Giuliani moving toward White House bid?
He works on alliances; advisers say he'll decide at year's end
Former New York Mayor Rudolph Giuliani is popular among many Republicans despite his liberal social views.
Louis Lanzano, Associated Press
NEW YORK After more than four years of enjoying private life, former Mayor Rudolph W. Giuliani is taking several steps that could lay the groundwork for a presidential bid, strengthening alliances with Republicans nationwide and especially with conservative leaders of the party.
Giuliani's advisers say he will decide around the end of the year whether to seek the Republican nomination for president in 2008.
It is a decision that will not be made easily: Giuliani believes that his support for abortion rights, gay rights and gun control would make winning the nomination difficult, according to several friends and former City Hall aides. Some of those people, who were granted anonymity to describe conversations with the former mayor, say they have told him not to give up his comfortable new way of life for a campaign that might end in failure.
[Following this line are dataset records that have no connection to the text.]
/-- An edge while no lock is held (R72, R73): a marker replaces the detected edges within the tolerance of it, and a detected edge within
that of a marker is not counted again. The tolerance is ±PER_TOL of T_run, of the shortest period where no run stands. -/
def Mod.pushEdge (m : Mod) (x : Rat) (marker : Bool) : Mod :=
  let r := (bestRun m.perTol m.ttb.edges).2
  let tol := m.perTol * (if r.1 = 0 then 640000000 else r.2)
  let near := fun (y : Rat) => decide (absQ (x - y) ≤ tol)
  if marker then
    { m with ttb.edges := (insertEdge x (m.ttb.edges.filter (fun y => m.ttb.marks.contains y || !near y))).take 33,
             ttb.marks := (x :: m.ttb.marks).take 33 }
  else if m.ttb.marks.any near then m
  else { m with ttb.edges := (insertEdge x m.ttb.edges).take 33 }

/-- SEEK and ACQUIRE at a frame boundary (R73, R74, R79): ORDER and CONSIST; ACQUIRE from 2, LOCKED from 8 consistent periods; a relock far
from the active slot's period is a job change (R95). -/
def Mod.seekFrame (m : Mod) : Mod :=
  let (q, n, t) := bestRun m.perTol m.ttb.edges
  let m := m.puts [(R.TTB_STAT_ORDER, q), (R.TTB_STAT_CONSIST, n)]
  if 8 ≤ n then
    let x0 := m.slotRec m.tslot
    let far := x0.valid && decide (x0.period ≠ 0) && decide (4 * m.perTol * x0.period < absQ (t - x0.period))
    let job := m.get R.TTB_JOB_JOB_ID
    let m := if far then (m.put R.TTB_EVT_JOB 1).activateSlot (m.pickSlot job t) job else m
    m.enterLocked t (m.ttb.edges.headD m.nowTicks) false
  else if 2 ≤ n ∧ m.tstate = 1 then m.setTState 2
  else if n < 2 ∧ m.tstate = 2 then m.setTState 1
  else m

/-- A detected edge in LOCKED or SUSPECT (R72, R77): one that a marker stands for is not counted; one within the blanking is ignored; later
ones are tracked when they are the expected reference edge: in tolerance of θ passing 0, or early, as the q-th edge since the last. -/
def Mod.detectedEdge (m : Mod) (x : Rat) : Mod :=
  let tol := m.perTol * m.ttb.t
  let blank : Rat := (clampN 50 90 (m.ttbField R.TTB_PLL_CFG_BLANK_PCT) : Nat) / (100 : Rat) * m.ttb.t
  if m.ttb.marks.any (fun y => decide (absQ (x - y) ≤ tol)) then m
  else
    let n := m.ttb.nEdge + 1
    let m := { m with ttb.nEdge := n }
    let e := m.phaseErr 0 x
    let due := decide (e ≤ tol) && (decide (-tol ≤ e) || decide (m.get R.TTB_STAT_ORDER ≤ n))
    if x - m.ttb.lastRef ≤ blank ∨ !due then m else m.trackEdge x false

/-- A marker's edge in LOCKED or SUSPECT (R72, R75): it replaces the detected edge within the tolerance that was tracked for it. -/
def Mod.markerEdge (m : Mod) (x : Rat) : Mod :=
  let m := { m with ttb.marks := (x :: m.ttb.marks).take 33 }
  if absQ (x - m.ttb.lastRef) ≤ m.perTol * m.ttb.t then (if m.ttb.refDet then m.replaceEdge x else m) else m.trackEdge x true

/-- An edge instant, detected or by a REF marker (R72, R73, R75, R77). -/
def Mod.refEdge (m : Mod) (x : Rat) (marker : Bool) : Mod :=
  if m.tstate = 1 ∨ m.tstate = 2 ∨ (m.ttb.drop && m.tstate != 0) then m.pushEdge x marker
  else if m.tstate = 3 ∨ m.tstate = 4 then (if marker then m.markerEdge x else m.detectedEdge x)
  else m

/-- Edge detector of the frame (R71): running mean, envelopes, crossings to 1/16 frame. Answers the rising and falling instants. DESIGN
CHOICE (log 38): the first frame after OFF sets both envelopes to its load, and until the fourth the mean is over the frames there are. -/
def Mod.edgeFrame (m : Mod) : Mod × Option Rat × Option Rat :=
  let l4 := (m.loadP :: m.ttb.last4).take 4
  let f := meanQ l4
  let dec : Rat := 1 / 2000
  let hi := if m.ttb.last4 = [] then f else max f (m.ttb.pHi - dec)
  let lo := if m.ttb.last4 = [] then f else min f (m.ttb.pLo + dec)
  let mid := (hi + lo) / 2
  let h := (hi - lo) / 8
  let prev := m.ttb.prevLoad
  let big := decide (((max 1 (m.ttbField R.TTB_PLL_CFG_EDGE_MIN) : Nat) : Rat) / 2 ≤ hi - lo)
  let at_ := fun (lvl : Rat) =>
    (m.nowTicks : Rat) - 64000 + (rna (16 * (if f = prev then 1 else (lvl - prev) / (f - prev))) : Rat) * 4000
  let rise := big && m.ttb.below && decide (prev ≤ mid + h) && decide (mid + h < f) && decide (m.ttb.last4 ≠ [])
  let fall := big && m.ttb.above && decide (mid - h ≤ prev) && decide (f < mid - h) && decide (m.ttb.last4 ≠ [])
  ({ m with ttb.last4 := l4, ttb.pHi := hi, ttb.pLo := lo, ttb.prevLoad := f,
            ttb.below := (m.ttb.below && !rise) || decide (f < mid - h),
            ttb.above := (m.ttb.above && !fall) || decide (mid + h < f) },
    if rise then some (at_ (mid + h)) else none, if fall then some (at_ (mid - h)) else none)

/-- The divergence guard (R80), judged in LOCKED from the first step that the slot has learned: before it the table holds no forecast (log 38). -/
def Mod.divFrame (m : Mod) : Mod :=
  let a : Rat := (max 1 (m.ttbField R.TTB_GUARD_DIV_A) : Nat)
  let d := [0, 1].map (fun p => ((absQ (m.iLoad p - m.forecast p m.ttb.theta)) :: m.ttb.div.getD p []).take 16)
  let m := { m with ttb.div := d }
  let means := d.map meanQ
  let full := d.all (fun l => l.length == 16)
  if m.tstate == 3 && decide (1 ≤ (m.slotRec m.tslot).steps) && full && means.any (fun x => decide (a < x)) then
    let m := { m with ttb.divLow := 0, ttb.divSince := m.nowTicks }
    (((m.setTState 4).puts [(R.TTB_STAT_DIV, 1), (R.TTB_EVT_SUSPECT, 1)])).stopFF
  else if m.is R.TTB_STAT_DIV then
    let low := means.all (fun x => decide (x < a / 2))
    let m := { m with ttb.divLow := if low then m.ttb.divLow + 1 else 0 }
    if 16 ≤ m.ttb.divLow then m.put R.TTB_STAT_DIV 0
    else if m.tstate = 4 ∧ 2 * m.ttb.t < ((m.nowTicks - m.ttb.divSince : Nat) : Rat) then m.loseLock
    else m
  else m

/-- Bus-side storage power of the frame, kW, positive in ebb: V_bus × (i_L − the feed phases' secondary currents). -/
def Mod.busSto (m : Mod) : Rat :=
  let sec := fun (p : Nat) => sumQ ((convPhases (2 + p)).map (fun n => m.chanMean (n + 16)))
  (m.vBus 0 * (m.iLoad 0 - sec 0) + m.vBus 1 * (m.iLoad 1 - sec 1)) / 1000

/-- Accumulate the frame in the running step (R85, R100). -/
def Mod.accFrame (m : Mod) : Mod :=
  let inc := incOf m.ttb.t
  let j := ((m.ttb.theta + turn - inc / 2) + 2 ^ 27) % turn / 2 ^ 28
  let a := Sparse.get (fun _ => ({} : TAcc)) m.ttb.acc j
  let s := m.busSto * (5 / 1000000)
  { m with ttb.acc := Sparse.set (fun _ => {}) m.ttb.acc j { n := a.n + 1, p := a.p + m.iLoad 0, q := a.q + m.iLoad 1 },
           ttb.eIn := m.ttb.eIn + max 0 (-s), ttb.eOut := m.ttb.eOut + max 0 s, ttb.socSum := m.ttb.socSum + m.soc,
           ttb.tempSum := m.ttb.tempSum + m.meanTemp, ttb.stepN := m.ttb.stepN + 1 }

/-- One frame of the tide table in RUN with EN = 1; else STATE is OFF (R70). -/
def Mod.tideFrame (m : Mod) : Mod :=
  if !m.inRun || m.ttbField R.TTB_CFG_EN == 0 then (if m.tstate = 0 then m else m.ttbOff)
  else
    let m := (if m.tstate = 0 then m.setTState 1 else m).settle
    let m := m.learnSome 32
    let (m, rise, fall) := m.edgeFrame
    let old := m.ttb.theta
    let m := if m.ttb.t ≤ 0 then m else
      let th := (old + incOf m.ttb.t) % turn
      let near := decide (absQ ((m.nowTicks : Rat) - m.ttb.lastRef) * 2 < m.ttb.t)
      { m with ttb.theta := th, ttb.refSeen := if old ≤ th then m.ttb.refSeen else near }
    let m := match rise with
      | none => m
      | some x => m.refEdge x false
    let m := (if m.tstate = 1 ∨ m.tstate = 2 then m.seekFrame else m).settle
    let m := match fall with
      | none => m
      | some x => if m.ttb.fallAt.isNone && (m.tstate == 3) then { m with ttb.fallAt := some (m.entryAt x) } else m
    let m := if m.tstate = 3 then m.accFrame else { m with ttb.clean := false }
    let m := if m.tstate = 3 ∨ m.tstate = 4 then m.divFrame else m
    m.socBinFrame.ffFrame.shows [(R.TTB_PHASE_THETA, m.ttb.theta / 256)]

/-! ## Markers (R88 to R97) -/

/-- Read a marker (Table 03-4). -/
def markerOf (b : List Nat) : Marker :=
  { flags := b.getD 1 0, job := le b 2 2, step := le b 4 4, edgeT := le b 8 8, kind := b.getD 16 0, pos := le b 18 2,
    delta := sext 16 (le b 20 2), dur := le b 22 2, period := le b 24 4 }

/-- R88: a marker the module rejects. DESIGN CHOICE (log 58): a POS above 4,095 and a reserved FLAGS bit other than 0, which Table 03-4 rules
out and R88 does not list, are rejected too. -/
def markerBad (b : List Nat) : Bool :=
  let k := markerOf b
  b.length != 32 || b.getD 0 0 != 0x31 || decide (4 < k.kind) || (k.pos != 0 && k.kind != 2) || decide (4095 < k.pos) ||
    b.getD 17 0 != 0 || le b 28 4 != 0 || decide (8 ≤ k.flags) || (k.period != 0 && decide (k.period < 50000 ∨ 60000000 < k.period))

/-- Count of healthy modules of MOD_ROLE_STAT.PEERS, at least 1. -/
def Mod.nHealthy (m : Mod) : Nat :=
  max 1 ((List.range 10).filter (fun n => bit (m.get R.MOD_ROLE_STAT_PEERS) n)).length

/-- Disposition of Table 03-5 for a lead time in ns. -/
def Mod.markerDisp (m : Mod) (lead : Int) : Nat :=
  let t : Int := if m.ttb.t ≤ 0 then 60000000000 else rna (m.ttb.t * 5 / 64)
  if !m.timeValid then 4
  else if lead < -t ∨ 60000000000 < lead then 3
  else if lead < 250000 then 2
  else if 16 ≤ m.ttb.mks.length then 4
  else if m.ffOn then 0 else 1

/-- MK_PEND follows the waiting markers. -/
def Mod.showMarkers (m : Mod) : Mod :=
  m.puts [(R.TTB_STAT_MK_PEND, m.ttb.mks.length),
    (R.STK_STAT_ARMED, (m.stk.recs.filter (fun (e : Nat × List Nat) => e.2.getD 2 0 % 8 == 1)).length + m.ttb.mks.length)]

/-- The lull begins (R97). -/
def Mod.enterLull (m : Mod) : Mod :=
  if m.tstate = 3 ∨ m.tstate = 4 then
    { ((m.stopFF).setTState 5) with ttb.lullTick := m.nowTicks, ttb.clean := false, ttb.outcome := none, ttb.bad := 0 }
  else m

/-- LULL_MAX in ticks. -/
def Mod.lullMax (m : Mod) : Nat := max 1 (m.ttbField R.TTB_LULL_LULL_MAX) * tickS

/-- RESUME within LULL_MAX: θ = 0 at the instant, LOCKED again (R97). -/
def Mod.resumeLull (m : Mod) (x : Rat) : Mod :=
  if m.tstate = 5 ∧ m.nowTicks ≤ m.ttb.lullTick + m.lullMax then
    let whole := decide ((m.nowTicks : Rat) ≤ x)
    let m := (m.showErr (m.phaseErr 0 x)).placeTheta m.ttb.t 0 x
    let m := ({ m with ttb.lastRef := x, ttb.refSeen := true, ttb.refDet := false, ttb.nEdge := 0 }).setTState 3
    { m.beginStep.startFF with ttb.clean := whole }
  else m

/-- A job stops (R97): fade-out, SEEK at the frame boundary, the slot keeps its contents. -/
def Mod.endJob (m : Mod) : Mod := m.dropLock

/-- Phase reset to a position at an instant (R91). -/
def Mod.resetPhase (m : Mod) (pos x : Rat) : Mod :=
  if (m.tstate = 3 ∨ m.tstate = 4) ∧ 0 < m.ttb.t then m.placeTheta m.ttb.t pos x else m

/-- A mark that is no reference edge: the phase error is measured and the phase reset at the same instant (R91). -/
def Mod.markPhase (m : Mod) (pos x : Rat) : Mod :=
  if (m.tstate = 3 ∨ m.tstate = 4) ∧ 0 < m.ttb.t then (m.showErr (m.phaseErr pos x)).placeTheta m.ttb.t pos x else m

/-- An entry index as a position. -/
def entryPos (n : Nat) : Rat := (n : Rat) / 4096

/-- The main falling edge of the running step, by a FALL marker (R92). -/
def Mod.noteFall (m : Mod) (x : Rat) : Mod := if m.tstate = 3 then { m with ttb.fallAt := some (m.entryAt x) } else m

/-- The marker arms the step term (R93). -/
def Mod.armsStep (m : Mod) (k : Marker) (d : Nat) : Bool := d == 1 && (m.ttbField R.TTB_CFG_MK_FF_EN != 0) && k.delta != 0

/-- A waiting marker's instant: its stake has fired (R91 to R93, R95 to R97). The next marker of a job ends the hold of its earlier steps;
one that arms no step of its own lets them fall (DESIGN CHOICE, log 58: over the 100 ms that follow MK_HOLD). -/
def Mod.fireMarker (m : Mod) (stake : Nat) : Mod :=
  match m.ttb.mks.find? (fun w => w.stake == stake) with
  | none => m
  | some w =>
    let k := w.mrk
    let x := nsTicks k.edgeT
    let m := ({ m with ttb.mks := m.ttb.mks.filter (fun w => w.stake != stake) }).showMarkers
    let m := if m.armsStep k w.disp then m else m.endHoldOf k.job
    let m := match w.slot with
      | none => m
      | some n => m.activateSlot n k.job
    if bit k.flags 2 then m.endJob
    else
      match k.kind with
      | 0 =>
        let sl := m.slotRec m.tslot
        if (m.tstate = 1 ∨ m.tstate = 2) ∧ !m.ttb.drop ∧ sl.ready ∧ k.period ≠ 0 ∧
            absQ ((k.period : Rat) * 12800 - sl.period) ≤ m.perTol * sl.period then m.enterLocked sl.period x (decide ((m.nowTicks : Rat) ≤ x))
        else (m.refEdge x true).resetPhase 0 x
      | 1 =>
        let sl := m.slotRec m.tslot
        let m := m.noteFall x
        if sl.fallValid then m.markPhase (entryPos sl.fallPos) x else m
      | 2 => m.markPhase (entryPos k.pos) x
      | 3 => m.enterLull
      | _ => if m.tstate = 5 then m.resumeLull x else (m.refEdge x true).resetPhase 0 x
Yet Giuliani remains popular across the Republican spectrum because of his leadership during 9/11 a role that many Americans were reminded of Thursday when he testified as a government witness at the death penalty trial of Zacarias Moussaoui, the only person to be tried in an American courtroom in connection with the attacks of Sept. 11.
Giuliani's advisers are only now starting to talk openly about the outlines of a possible national bid, but they say he could enter the race at the start of 2007, or even later, and still assemble a team and raise tens of millions of dollars in a relatively short time.
Giuliani has been amassing political chits by raising money for candidates in politically important states, like California, Iowa, Michigan and New Jersey. He is buddying up to conservatives in tough re-election fights, like Sen. Rick Santorum of Pennsylvania; the two men are scheduled to attend a fund-raising event and campaign together in two weeks. Instead of raising money for himself, Giuliani is exerting his political muscle to help Republicans keep control of Congress this year, headlining a major fund-raising affair for Senate candidates in May.
"A lot of the events we've done have really laid the groundwork to go, if we need to, to raise money nationally," said Anthony V. Carbonetti, Giuliani's political point man, who is already planning campaign stops for July and August. "We really have a road map."
At the same time, Giuliani is trying to deal with his liberal social views that are abhorrent to many Republican voters who wield great influence in the nominating primaries.